Erika Kolbow, an interpreter from Turtle River State Park, plays a game of animal trapping with students from Catholic Home Educators of Bismarck-Mandan during a recent Outdoor Education Field Days event at Fort Abraham Lincoln State Park. Kolbow also taught the students about the animals’ adaptation to their environment on the Northern Plains and how they live and survive in the wild.
Mike McCleary
Cody Schulz, director of the Parks and Recreation Department, said: “From an outdoor education perspective, we think it’s incredibly important to get out into nature and learn in that environment, to touch, feel and smell while learning. “
The program can “add the level of learning that has probably been missed in the few years with some of the virtual learning environments that we’ve seen,” he said.
Virtual learning has its place, “but we’re trying to give students the opportunity to go out and get that hands-on education again,” said Josh Steffan, coordinator for Parks and Recreation Education Outreach.
“Whether it’s nature and science or history and geography, we’re really trying to use the beauty and nostalgia of state parks to achieve that hands-on learning,” he said.
A day will last from 9:00 a.m. to 3:00 p.m. Students rotate between four or five educational activities, depending on the park, on topics such as animal adaptations, history, and fossil paleontology.
Eight to 10 schools and numerous home school families have expressed an interest in field days, Steffan said.
The sponsorship also includes individualized class field trips that Parks and Recreation has run in the past.
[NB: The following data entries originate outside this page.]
-- ==== Sys2Proof/Laws/StableFrame.lean ====
section
/-! SUPPORT. Every function of the modules Boot, Link keeps a Stable predicate. -/

namespace Sys2Proof.Laws
open Sys2Proof.Machine
variable (P : Stable)

theorem st_logEntry (s : State) (list i cause : Nat) (hP : P.holds s) : P.holds (logEntry s list i cause) := by
  unfold logEntry
  with_reducible repeat' first | assumption | apply st_raiseGloss

theorem st_listWrite (s : State) (list i a : Nat) (v : Word) (hP : P.holds s) : P.holds (listWrite s list i a v) := by
  unfold listWrite
  with_reducible repeat' first
    | assumption | (extract_lets +onlyGivenNames z; refine st_cut (p := P.fst z) ?_ ?_; subst z; rotate_left; intro hz; clear_value z)
    | (extract_lets +onlyGivenNames z; subst z) | apply st_ite | apply st_writeReg | apply st_logEntry | apply st_proj

theorem st_passTime  (y0 : Nat) (y1 : State) (hP : P.holds y1) : P.holds (passTime  y0 y1) := by
  induction y0 generalizing y1 <;>
  unfold passTime
  with_reducible repeat' first | assumption | apply st_applyClockDue | apply st_timeTick | apply_assumption

theorem st_waitReg (a : Nat) (m v : Word) (y0 : Nat) (y1 : State) (hP : P.holds y1) : P.fst (waitReg a m v y0 y1) := by
  induction y0 generalizing y1 with
  | zero =>
    unfold waitReg
    have h : P.fst (readWord32 y1 1 a) := st_readWord32 P y1 1 a hP
    split
    rename_i t old bad e
    have ht : P.holds t := st_left P e h
    split
    · exact ht
    · split <;> exact ht
  | succ n ih =>
    unfold waitReg
    have h : P.fst (readWord32 y1 1 a) := st_readWord32 P y1 1 a hP
    split
    rename_i t old bad e
    have ht : P.holds t := st_left P e h
    split
    · exact ht
    · split
      · exact ht
      · exact ih _ (st_applyClockDue P _ (st_timeTick P t ht))

theorem st_listEntry (list : Nat) (s : State) (e : Nat × Nat × Nat × Nat) (hP : P.holds s) : P.holds (listEntry list s e) := by
  unfold listEntry
  with_reducible repeat' first
    | assumption
    | (extract_lets +onlyGivenNames z; refine st_cut (p := P.holds z) ?_ ?_; subst z; rotate_left; intro hz; clear_value z)
    | (extract_lets +onlyGivenNames z; refine st_cut (p := P.fst z) ?_ ?_; subst z; rotate_left; intro hz; clear_value z)
    | (extract_lets +onlyGivenNames z; subst z) | apply st_ite | apply st_passTime | apply st_logEntry | apply st_busErr
    | apply st_listWrite | apply st_readWord32 | apply st_waitReg | (refine st_ofPair P (by assumption))
    | (refine st_left P (by assumption) ?_) | split | apply st_iteFst | apply st_pair | apply st_proj

theorem st_runList (s : State) (list : Nat) (bs : List Byte) (hP : P.holds s) : P.holds (runList s list bs) := by
  unfold runList
  with_reducible repeat' first | assumption | apply st_logEntry | apply st_listEntry | refine st_foldl P _ ?_ _ _ ?_ | split

theorem st_writeTense (s : State) (bs : List Byte) (hP : P.holds s) : P.holds (writeTense s bs) := by
  unfold writeTense
  with_reducible repeat' first
    | assumption | (extract_lets +onlyGivenNames z; refine st_cut (p := P.holds z) ?_ ?_; subst z; rotate_left; intro hz; clear_value z)
    | (extract_lets +onlyGivenNames z; subst z) | apply st_writeReg | apply st_onTense | refine st_foldl P _ ?_ _ _ ?_ | intro t x ht
    | apply st_proj

theorem st_applyTense (s : State) (bs : Option (List Byte)) (hP : P.holds s) : P.holds (applyTense s bs) := by
  unfold applyTense
  with_reducible repeat' first
    | assumption | (extract_lets +onlyGivenNames z; refine st_cut (p := P.holds z) ?_ ?_; subst z; rotate_left; intro hz; clear_value z)
    | (extract_lets +onlyGivenNames z; subst z) | apply st_raiseGloss | apply st_writeTense | apply st_onTense | split
    | apply Stable.mk_plain

theorem st_configure (s : State) (img : List Byte) (hP : P.holds s) : P.holds (configure s img) := by
  unfold configure
  with_reducible repeat' first
    | assumption | (extract_lets +onlyGivenNames z; refine st_cut (p := P.holds z) ?_ ?_; subst z; rotate_left; intro hz; clear_value z)
    | (extract_lets +onlyGivenNames z; subst z) | apply st_runList | apply st_applyDecls | apply st_checkFeeds | apply st_applySyntaxes
    | apply st_applyEvmap | apply st_applyCal | apply st_applyTense | split | apply Stable.mk_plain | apply Stable.mk_evt
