theorem witness_HostReadsMemory :
    (∃ (s : State) (addr : Word) (count : Nat), (∀ i, i < count → CleanWord s (wordAddr addr i) ∧ inDiscard (wordAddr addr i) = false) ∧
      hostReady s = true ∧ hostIgnores s = false ∧ addr.toNat % 4 = 0) ∧
    (∃ (s : State) (addr : Word) (count : Nat), CleanWord s addr.toNat ∧ hostReady s = true ∧ hostIgnores s = false ∧ addr.toNat % 4 = 0
      ∧ inDiscard addr.toNat = false) ∧
    (∃ (s : State) (addr : Word), CleanWord s addr.toNat ∧ hostReady s = true ∧ hostIgnores s = false ∧ addr.toNat % 4 = 0 ∧ inDiscard
      addr.toNat = true) ∧
    (∃ (s : State) (addr : Word) (count : Nat), hostReady s = true ∧ hostIgnores s = false ∧ addr.toNat % 4 = 0 ∧ addr.toNat + 4 * count
      ≤ 2 ^ 32 ∧ (∀ i, i < count → regionOf (addr.toNat + 4 * i) = .page ∧ domainOn s (pageDomain (addr.toNat + 4 * i)) = true ∧ rxdPort
      (addr.toNat + 4 * i) = none ∧ latchedBy (addr.toNat + 4 * i) = none ∧ vrdataVerb (addr.toNat + 4 * i) = none)) :=
  ⟨
   ⟨up [], 0x013FFFFC, 2, fun i h => ⟨clean (by revert i; decide), by revert i; decide⟩, by decide⟩,
   ⟨up [], 0x015FFFFC, 1, clean (by decide), by decide⟩,
   ⟨up [], 0x01028040, clean (by decide), by decide⟩,
   ⟨up [], 0x40000000, 2, by decide⟩⟩

theorem witness_HostWritesMemory :
    (∃ (s : State) (addr : Word) (words : List Word) (rest : BitVec 5), (∀ i, i < words.length → CleanWord s (addr.toNat + 4 * i) ∧
      readsZero s (addr.toNat + 4 * i) = false ∧ ∀ n, regionOf (addr.toNat + 4 * i) = .verb n → (verbOf s n).halted = false) ∧ hostReady
      s = true ∧ hostIgnores s = false ∧ asleep s = false ∧ s.time.rendering = false ∧ addr.toNat % 4 = 0 ∧ addr.toNat + 4 *
      words.length ≤ 0x01600000) ∧
    (∃ (s : State) (addr : Word) (words : List Word) (rest : BitVec 5), CleanWord s addr.toNat ∧ (∀ n, regionOf addr.toNat = .verb n →
      (verbOf s n).halted = false) ∧ hostReady s = true ∧ hostIgnores s = false ∧ asleep s = false ∧ s.time.rendering = false ∧
      addr.toNat % 4 = 0 ∧ words ≠ [] ∧ readsZero s addr.toNat = false) ∧
    (∃ (s : State) (addr : Word) (words : List Word) (rest : BitVec 5), (∀ i, i < words.length → memoryOpen s (addr.toNat + 4 * i) =
      true ∧ readsZero s (addr.toNat + 4 * i) = true ∧ ∀ n, regionOf (addr.toNat + 4 * i) = .verb n → (verbOf s n).halted = false) ∧
      hostReady s = true ∧ hostIgnores s = false ∧ asleep s = false ∧ s.time.rendering = false ∧ addr.toNat % 4 = 0 ∧ addr.toNat + 4 *
      words.length ≤ 0x01600000) :=
  ⟨
   ⟨up [], 0x013FFFFC, [1, 2], 31, fun i h => ⟨clean (by revert i; decide), by revert i; decide, fun n _ => awakeVerbs (by decide) n⟩,
     by decide⟩,
   ⟨up [], 0x00FFFFFC, [7], 0, clean (by decide), fun n _ => awakeVerbs (by decide) n, by decide⟩,
   ⟨up [], 0x01028000, [1], 0, fun i h => ⟨by revert i; decide, by revert i; decide, fun n _ => awakeVerbs (by decide) n⟩, by decide⟩⟩

theorem witness_IdentityReads :
    ∃ (s : State) (count : Nat), hostReady s = true ∧ hostIgnores s = false ∧ domainOn s 0 = true ∧ rd s R.sysId = regReset R.sysId ∧
      mapGet s.staged R.sysId = none :=
  ⟨up [], 3, by decide⟩

theorem witness_HostTransactions :
    (∃ (s : State) (count : Nat), hostReady s = true ∧ hostIgnores s = false) ∧
    (∃ (s : State) (count : Nat), hostReady s = false ∧ hostIgnores s = false) ∧
    (∃ (s : State) (code : Byte) (addr : Word), hostReady s = true ∧ hostIgnores s = false ∧ (code ∉ [0x02, 0x03, 0x05, 0x0B, 0x0C] ∨
      (code ∈ [0x02, 0x03, 0x0B, 0x0C] ∧ addr.toNat % 4 ≠ 0))) ∧
    (∃ (s : State) (addr : Word) (words : List Word) (rest : BitVec 5) (count : Nat) (code : Byte), hostIgnores s = true) :=
  ⟨
   ⟨up [], 0, by decide⟩,
   ⟨State.reset, 0, by decide⟩,
   ⟨up [], 0x0B, 1, by decide⟩,
   ⟨{ up [] with host := { open? := true, refused := true } }, 0, [1], 0, 1, 2, by decide⟩⟩

theorem witness_RegisterWriteByType :
    (∃ (s : State) (v : Word), HostMayWrite s R.sysIrqen) ∧
    (∃ (s : State) (v : Word), HostMayWrite s R.sysIrqstat) ∧
    (∃ (s : State) (a v : Word), HostMayWrite s a.toNat ∧ 0x40000000 ≤ a.toNat ∧ a.toNat < 0x40130000 ∧ a.toNat % 4 = 0 ∧ regDesc
      a.toNat = none) ∧
    (∃ (s : State) (v : Word), HostMayWrite s R.tenseTempo ∧ (v.toNat < 0xA0000 ∨ 0x3E70000 < v.toNat)) :=
  ⟨
   ⟨up [], 0xFFFFFFFF, may (by decide)⟩,
   ⟨up [(R.sysIrqstat, 0x100)], 0x100, may (by decide)⟩,
   ⟨up [], 0x4012FFF8, 0, may (by decide), by decide⟩,
   ⟨up [], 0x3E70001, may (by decide), by decide⟩⟩

theorem witness_ReferenceClock :
    (∃ (s : State), s.time.wclkLost = false ∧ fld s R.clkCtrl 1 0 = 1) ∧
    (∃ (s : State), s.time.wclkLost = true ∧ fld s R.clkCtrl 1 0 = 1) ∧
    (∃ (s : State), activeRef s = 1) ∧
    (∃ (s : State), flag s R.clkCtrl 4 = true ∧ activeRef s = 0 ∧ s.time.onAo = false) ∧
    (∃ (s : State) (r : WclkRate), s.boot.ready = false ∧ supplyGood s = true) ∧
    (∃ (s : State), s.boot.ready = false ∧ supplyGood s = true) ∧
    (∃ (s : State) (ao : Bool) (cause : Nat), s.time.clockDue = some (ao, cause)) :=
  ⟨
   ⟨up [(R.clkCtrl, 0x11)], by decide⟩,
   ⟨{ up [(R.clkCtrl, 0x11)] with time := { wclkLost := true } }, by decide⟩,
   ⟨up [(R.clkStat, 0x10)], by decide⟩,
   ⟨up [(R.clkCtrl, 0x10)], by decide⟩,
   ⟨{ State.reset with power := { vinGood := some 0 }, time := { aoTime := 0x10000000 } }, ⟨true, 2⟩, by decide⟩,
   ⟨{ State.reset with power := { vinGood := some 0 }, time := { aoTime := 0x10000000 } }, by decide⟩,
   ⟨{ up [] with time := { clockDue := some (true, 1) } }, true, 1, by decide⟩⟩

theorem witness_SyncSetsEpoch :
    (∃ (s : State) (d : SyncDelay), s.boot.interruptMode = true ∧ s.time.rendering = false ∧ s.tense.atEpoch = (0, false) ∧ isWorker s =
      false ∧ isRoot s = false) ∧
    (∃ (s : State), HostMayWrite s R.adcCtrl ∧ s.boot.interruptMode = true ∧ s.time.rendering = false ∧ s.tense.atEpoch = (0, false) ∧
      isWorker s = false ∧ isRoot s = false) ∧
    (∃ (s : State) (d : SyncDelay), isWorker s = true ∧ flag s R.linkCfg 3 = false ∧ asleep s = false ∧ s.power.entry = none) ∧
    (∃ (s : State) (d : SyncDelay), s.boot.interruptMode = false ∧ asleep s = true ∧ flag s R.pwrWakeen 2 = true ∧ s.power.wakeLatch =
      0) :=
  ⟨
   ⟨up [], 2, by decide⟩,
   ⟨up [], may (by decide), by decide⟩,
   ⟨up [(R.linkCfg, 0x00080017), (R.linkAddr, 0x80000001)], 0, by decide⟩,
   ⟨wr (wr State.reset R.pwrStat 2) R.pwrWakeen 4, 0, by decide⟩⟩

theorem witness_BoundaryOpensWindow :
    (∃ (s : State), s.time.rendering = true ∧ s.power.want ≠ 1 ∧ s.power.want ≠ 2 ∧ s.power.entry = none ∧ (isWorker s = false ∨
      (s.memint.tableErr = none ∧ s.ecc = []))) ∧
    (∃ (s : State), s.time.rendering = true ∧ s.power.want = 1 ∧ s.power.entry = none) ∧
    (∃ (s : State), s.time.rendering = false ∧ s.boot.complete = true ∧ asleep s = false ∧ s.power.want = 2) ∧
    (∃ (s : State), s.time.rendering = false ∧ (s.boot.complete = false ∨ asleep s = true)) :=
  ⟨
   ⟨live [], by decide⟩,
   ⟨{ live [] with power := { want := 1 } }, by decide⟩,
   ⟨{ up [] with power := { want := 2 } }, by decide⟩,
   ⟨State.reset, by decide⟩⟩

theorem witness_EventTakeTakes :
    (∃ (s : State), s.time.rendering = true ∧ isWorker s = false ∧ s.time.step1 = s.time.frame ∧ s.time.step2 < s.time.frame) ∧
    (∃ (s : State), s.time.rendering = true ∧ isWorker s = false ∧ isRoot s = false ∧ s.time.step1 = s.time.frame ∧ s.time.step2 <
      s.time.frame ∧ s.phrases = [] ∧ s.alloc.ops = [] ∧ s.evt.map.controls = [] ∧ transport s = 0 ∧ s.tense.lastP = none ∧ tempoSource
      s = 0 ∧ s.memint.tableErr = none ∧ s.ecc = [] ∧ (∀ q ∈ takenEvents s s.time.frame, q.pkt.kind = 0x03)) :=
  ⟨
   ⟨{ up [] with time := { rendering := true, frame := 1, step1 := 1 } }, by decide⟩,
   ⟨{ up [] with time := { rendering := true, frame := 1, step1 := 1 }, evt := { queue := [⟨mkEvent 0 0x03 0 0 0, 0, []⟩] } },
     by decide⟩⟩

theorem witness_TempoSourceLost :
    ∃ (s : State), stepTwoTaken s = true ∧ lossDue s s.time.frame = true ∧ transport s ≠ 2 :=
  ⟨{ up [(R.tenseCfg, 1)] with time := { rendering := true, frame := 0x10000000, step2 := 0x10000000 }, tense := { lastP := some 0 } },
    by decide⟩

theorem witness_VerbArithmetic :
    (∃ (s : State) (v : Fin 16) (w : WordFrame) (a b : ArithField) (x y : MoveField), Issues s v w (.par a b x y) ∧ GoesOn s v ∧ NoMoves
      x y) ∧
    (∃ (s : State) (v : Fin 16) (w : WordFrame) (a : ArithField) (imm : Word), Issues s v w (.alui a imm) ∧ GoesOn s v) ∧
    (∃ (s : State) (v : Fin 16) (w : WordFrame) (a b : ArithField) (x y : MoveField), Issues s v w (.par a b x y) ∧ GoesOn s v ∧ NoMoves
      x y ∧ a.opc = 2 ∧ b.opc = 0 ∧ (bankOfVerb s v).acc.length = 4) :=
  ⟨
   ⟨onVerb [] bank0, 0, wf0, ⟨2, 0, 0, 1⟩, nop, no, no, issues (by decide), by decide⟩,
   ⟨onVerb [] bank0, 0, wf0, ⟨2, 0, 0, 0⟩, 5, issues (by decide), by decide⟩,
   ⟨onVerb [] bank0, 0, wf0, ⟨2, 3, 15, 15⟩, nop, no, no, issues (by decide), by decide⟩⟩

theorem witness_VerbRegisters :
    (∃ (s : State) (v : Fin 16) (w : WordFrame) (dst : BitVec 6) (value : Word), Issues s v w (.imm dst value) ∧ GoesOn s v) ∧
    (∃ (s : State) (v : Fin 16) (w : WordFrame) (dst src : BitVec 6) (x y : MoveField), Issues s v w (.regmove dst src x y) ∧ GoesOn s v
      ∧ NoMoves x y) ∧
    (∃ (s : State) (v : Fin 16) (w : WordFrame), Issues s v w .ctrlNone) ∧
    (∃ (b : VerbBank) (code : Nat) (value : Word), code < 0x18 ∧ b.d.length = 16 ∧ b.p.length = 8) :=
  ⟨
   ⟨onVerb [] bank0, 0, wf0, 5, 9, issues (by decide), by decide⟩,
   ⟨onVerb [] bank0, 0, wf0, 1, 2, no, no, issues (by decide), by decide⟩,
   ⟨onVerb [] bank0, 0, wf0, issues (by decide)⟩,
   ⟨{}, 0x17, 1, by decide⟩⟩

theorem witness_VerbUnits :
    (∃ (s : State) (v : Fin 16) (w : WordFrame) (dst src : BitVec 4) (x y : MoveField), Issues s v w (.exp2f dst src x y) ∧ GoesOn s v ∧
      NoMoves x y) ∧
    (∃ (s : State) (v : Fin 16) (w : WordFrame) (dst src : BitVec 4) (x y : MoveField), Issues s v w (.log2f dst src x y) ∧ GoesOn s v ∧
      NoMoves x y) ∧
    (∃ (s : State) (v : Fin 16) (w : WordFrame) (dst src : BitVec 4) (x y : MoveField), Issues s v w (.pinc dst src x y) ∧ GoesOn s v ∧
      NoMoves x y) ∧
    (∃ (s : State) (v : Fin 16) (dst issued : Nat) (x : Word) (rest : List UnitResult), s.verbs.length = 16 ∧ (verbOf s v).frozen =
      false ∧ (bankOfVerb s v).units = { dst, vals := [x], issued } :: rest ∧ issued + 6 ≤ (bankOfVerb s v).cycles ∧ dst < 16 ∧
      (bankOfVerb s v).d.length = 16) ∧
    (∃ (s : State) (v : Fin 16) (r : UnitResult) (rest : List UnitResult), (verbOf s v).frozen = false ∧ (bankOfVerb s v).units = r ::
      rest ∧ (bankOfVerb s v).cycles < r.issued + 6) :=
  ⟨
   ⟨onVerb [] bank0, 0, wf0, 2, 4, no, no, issues (by decide), by decide⟩,
   ⟨onVerb [] bank0, 0, wf0, 2, 4, no, no, issues (by decide), by decide⟩,
   ⟨onVerb [] bank0, 0, wf0, 2, 4, no, no, issues (by decide), by decide⟩,
   ⟨onVerb [] { bank0 with units := [{ dst := 15, vals := [5], issued := 0 }], cycles := 6 }, 0, 15, 0, 5, [], by decide⟩,
   ⟨onVerb [] { bank0 with units := [{ dst := 15, vals := [5], issued := 0 }], cycles := 5 }, 0,
     { dst := 15, vals := [5], issued := 0 }, [], by decide⟩⟩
A teacher can request a topic from a park’s expertise, bring their class, and conduct an outdoor lesson with a park interpreter.
More than 2,500 students are scheduled for individual class field trips in May, Steffan said.
Schulz said Parks and Recreation hopes to continue the program and balance with online tools.
“Of course our goal is to get people, young children, to the parks to learn in that environment, but if we can balance that with some online tools to spark interest and make them more technological from the comfort of their own home To include perspective, do that too,” he said.
Interested schools need only contact either state agency to arrange a park visit, Baesler said. Childcare and summer recreation programs can do the same, she said.